Example (3): Sample Trace

$\begin{split}\begin{array}{c||c|c|c|c} & a & b & c & \$ \\ \hline \hline S & aSc & B & B & B \\ \hline B & \mbox{error} & b & \lambda & \lambda \end{array}\end{split}$

Parse string: $aacc$

$\begin{split}\begin{array}{lcccccccc} &&&&a \\ &&a&&S &S &B \\ &&S& S& c& c& c& c \\ \mbox{Stack:} & \underline{S} & \underline{c} & \underline{c} & \underline{c} & \underline{c} & \underline{c} & \underline{c} & \underline{c} \\ \mbox{symbol:} & a & a & a' & a' & c & c& c& c' \\ \end{array}\end{split}$

where $a'$ is the second $a$ in the string and symbol is the lookahead symbol. This table is an LL(1) table because only 1 symbol of lookahead is needed.

Example (4): Sample Trace

Trace $aabcc$

$\begin{split}\begin{array}{lccccccccc} &&&&a \\ &&a&&S &S &B & b\\ &&S& S& c& c& c& c & c \\ \mbox{Stack:} & \underline{S} & \underline{c} & \underline{c} & \underline{c} & \underline{c} & \underline{c} & \underline{c} & \underline{c} & \underline{c} \\ \mbox{symbol:} & a & a & a' & a' & b & b& b& c & c' \\ \end{array}\end{split}$

where $a'$ is the second $a$ in the string and symbol is the lookahead symbol. This table is an LL(1) table because only 1 symbol of lookahead is needed.

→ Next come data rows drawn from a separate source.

-- ==== Sys2Proof/Machine/Fence.lean ====
section
/-! DEFINITION. The Address Fence (R459 to R468), the capture of its faults (R485), interrupt messages
(R478 to R480), the accesses of the Foreman to host memory (R477, R486), and the lines of the Veneer cache
(R340 to R347). -/

namespace Sys2Proof.Machine

/-- Module `m`. -/
def State.hpp (s : State) (m : Nat) : Hpp := tget {} s.hpps m
/-- Change module `m`. -/
def State.modHpp (s : State) (m : Nat) (f : Hpp → Hpp) : State := { s with hpps := tmod {} s.hpps m f }
/-- A module that works (R484). -/
def Hpp.works (h : Hpp) : Bool := h.up && !h.down
/-- The lowest-numbered working module, which the Foreman uses (R477). -/
def State.foremanModule (s : State) : Option Nat := [0, 1, 2, 3].find? fun m => (s.hpp m).works
/-- The working module nearest to `m`, the lower-numbered on a tie (R484). -/
def State.moduleNear (s : State) (m : Nat) : Option Nat :=
  [0, 1, 2, 3].findSome? fun d =>
    if d ≤ m && (s.hpp (m - d)).works then some (m - d)
    else if m + d ≤ 3 && (s.hpp (m + d)).works then some (m + d) else none
/-- The module that bench `b` uses (R381, R484). -/
def State.benchModule (s : State) (b : Nat) : Option Nat := s.moduleNear (colOf b / 4)

/-! ### Host memory -/

/-- Whether any byte of `n` bytes from `a` lies in one of the ranges. -/
def inRanges (l : List (Nat × Nat)) (a n : Nat) : Bool := l.any fun r => decide (r.1 < a + n) && decide (a ≤ r.2)

/-- The ranges of at most one 4 KiB page each that make up `n` bytes from `a`. -/
def pageCuts : Nat → Nat → Nat → List (Nat × Nat)
  | 0, _, _ => []
  | fuel + 1, a, n =>
    if n = 0 then [] else
      let k := min n (4096 - a % 4096)
      (a, k) :: pageCuts fuel (a + k) (n - k)

/-- The page ranges of `n` bytes from `a`. -/
def pagesOf (a n : Nat) : List (Nat × Nat) := pageCuts (n / 4096 + 2) a n

/-! ### The Veneer cache (R340 to R347) -/

/-- The slice of a physical line number (R340). -/
def sliceOf (l : Nat) : Nat := (l % 16) ^^^ (l / 2 ^ 15 % 16) ^^^ (l / 2 ^ 19 % 16)
/-- The set of a physical line number. -/
def setOf (l : Nat) : Nat := l / 16 % 2048
/-- The tag of a physical line number. -/
def tagOf (l : Nat) : Nat := l / 2 ^ 15 % 2 ^ 30
/-- The set of the whole cache that holds a line: slice * 2048 + set. -/
def fullSet (l : Nat) : Nat := sliceOf l * 2048 + setOf l
/-- The key of way `w` of a set of the cache. -/
def vkey (fs w : Nat) : Nat := fs * 16 + w

/-- The ways in which a partition may look up or allocate: its own, but for those under invalidation (R344, R345). -/
def Tenant.liveWays (t : Tenant) : List Nat :=
  (List.range 16).filter fun w => t.ways.getLsbD w && !(t.waysBusy && t.waysInv.getLsbD w)

/-- The way of partition `p` that holds a line (R345). -/
def State.veneerHit (s : State) (p l : Nat) : Option Nat :=
  (s.ten p).liveWays.find? fun w =>
    match tfind s.veneer.lines (vkey (fullSet l) w) with | some v => decide (v.tag = tagOf l) | none => false

/-- A hit sets the line's reference bit and gives its data (R345). -/
def State.veneerRead (s : State) (w l : Nat) : State × List Byte :=
  match tfind s.veneer.lines (vkey (fullSet l) w) with
  | some v => ({ s with veneer := { s.veneer with lines := tput (vkey (fullSet l) w) { v with ref := true } s.veneer.lines } }, v.data)
  | none => (s, [])
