-- ==== Sys2Proof/Machine/Xfers.lean ====
section
/-! DEFINITION. Transfers in flight (R304, R306, R308, R383): the runs of bytes that each reads and writes, how a run
reaches a drawer, host memory or another device, and how a transfer goes from reading to writing to complete. -/

namespace Sys2Proof.Machine

/-! ### Places -/

/-- The space of a place and its offset there. -/
def Place.key : Place → (Nat × Nat × Nat) × Nat
  | .drawer b o => ((0, 0, b), o)
  | .host a => ((1, 0, 0), a)
  | .remote d b o => ((2, d, b), o)
  | .remoteHost d a => ((3, d, 0), a)
  | .dslot o => ((4, 0, 0), o)

/-- The place `n` bytes further. -/
def Place.add (p : Place) (n : Nat) : Place :=
  match p with
  | .drawer b o => .drawer b (o + n)
  | .host a => .host (a + n)
  | .remote d b o => .remote d b (o + n)
  | .remoteHost d a => .remoteHost d (a + n)
  | .dslot o => .dslot (o + n)

/-- The bit place `n` bits further. -/
def BitPlace.add (p : BitPlace) (n : Nat) : BitPlace :=
  { place := p.place.add ((p.bit + n) / 8), bit := (p.bit + n) % 8 }

/-- The space of a bit place and its bit address there. -/
def BitPlace.key (p : BitPlace) : (Nat × Nat × Nat) × Nat := (p.place.key.1, 8 * p.place.key.2 + p.bit)

/-- Order of keys. -/
def keyLt (a b : (Nat × Nat × Nat) × Nat) : Bool :=
  let l (k : (Nat × Nat × Nat) × Nat) : List Nat := [k.1.1, k.1.2.1, k.1.2.2, k.2]
  decide (l a < l b)

/-- Whether bit place `b` follows `n` bits of `a`. -/
def BitPlace.follows (a b : BitPlace) (n : Nat) : Bool := a.key.1 == b.key.1 && a.key.2 + n == b.key.2

/-- The bits that a run may cover from a place under the limits of R308: to the next 4 KiB boundary of host
memory, or 64 rows of a drawer. -/
def BitPlace.room (p : BitPlace) : Nat :=
  let o := p.place.key.2
  8 * (4096 - (match p.place with | .host _ | .remoteHost .. => o % 4096 | _ => o % 64)) - p.bit

/-- Whether two runs share a byte. -/
def Run.meets (a b : Run) : Bool :=
  let x := a.place.key
  let y := b.place.key
  x.1 == y.1 && decide (x.2 < y.2 + b.n) && decide (y.2 < x.2 + a.n)

/-- The run that covers `bits` bits from a bit place. -/
def runOf (p : BitPlace) (bits : Nat) : Run :=
  let n := (p.bit + bits + 7) / 8
  { place := p.place, n, lo := p.bit, hi := (p.bit + bits + 7) % 8 }

/-- The byte at a place among runs whose data has arrived; 0 where none holds it. -/
def byteAt (runs : List Run) (p : Place) : Nat :=
  let k := p.key
  match runs.find? fun r => r.place.key.1 == k.1 && decide (r.place.key.2 ≤ k.2) && decide (k.2 < r.place.key.2 + r.n) && r.data.isSome with
  | some r => ((r.data.getD []).getD (k.2 - r.place.key.2) 0).toNat
  | none => 0

/-- `w` bits from a bit place, among runs. -/
def bitsAt (runs : List Run) (p : BitPlace) (w : Nat) : Nat :=
  leNat ((List.range ((p.bit + w + 7) / 8)).map fun i => BitVec.ofNat 8 (byteAt runs (p.place.add i))) / 2 ^ p.bit % 2 ^ w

LL(k) Can’t Parse All CFGs

$L = \{a^n: n \ge 0 \} \cup \{a^nb^n: n \ge 0 \}$

S→A
S→B
A→aA
A→λ
B→aBb
B→λ

This grammar cannot be recognized by an LL(k) parser for any
k.
Consider the string aabb.
Need 3 lookahead to realize that we want S→B.
For aaabbb, we need 4 lookahead.
For anbn, we need n lookahead.

Conclusion

There are some CFL’s that have no LL(k) Parser

There are some languages for which some grammars have LL(k) parsers and some don’t.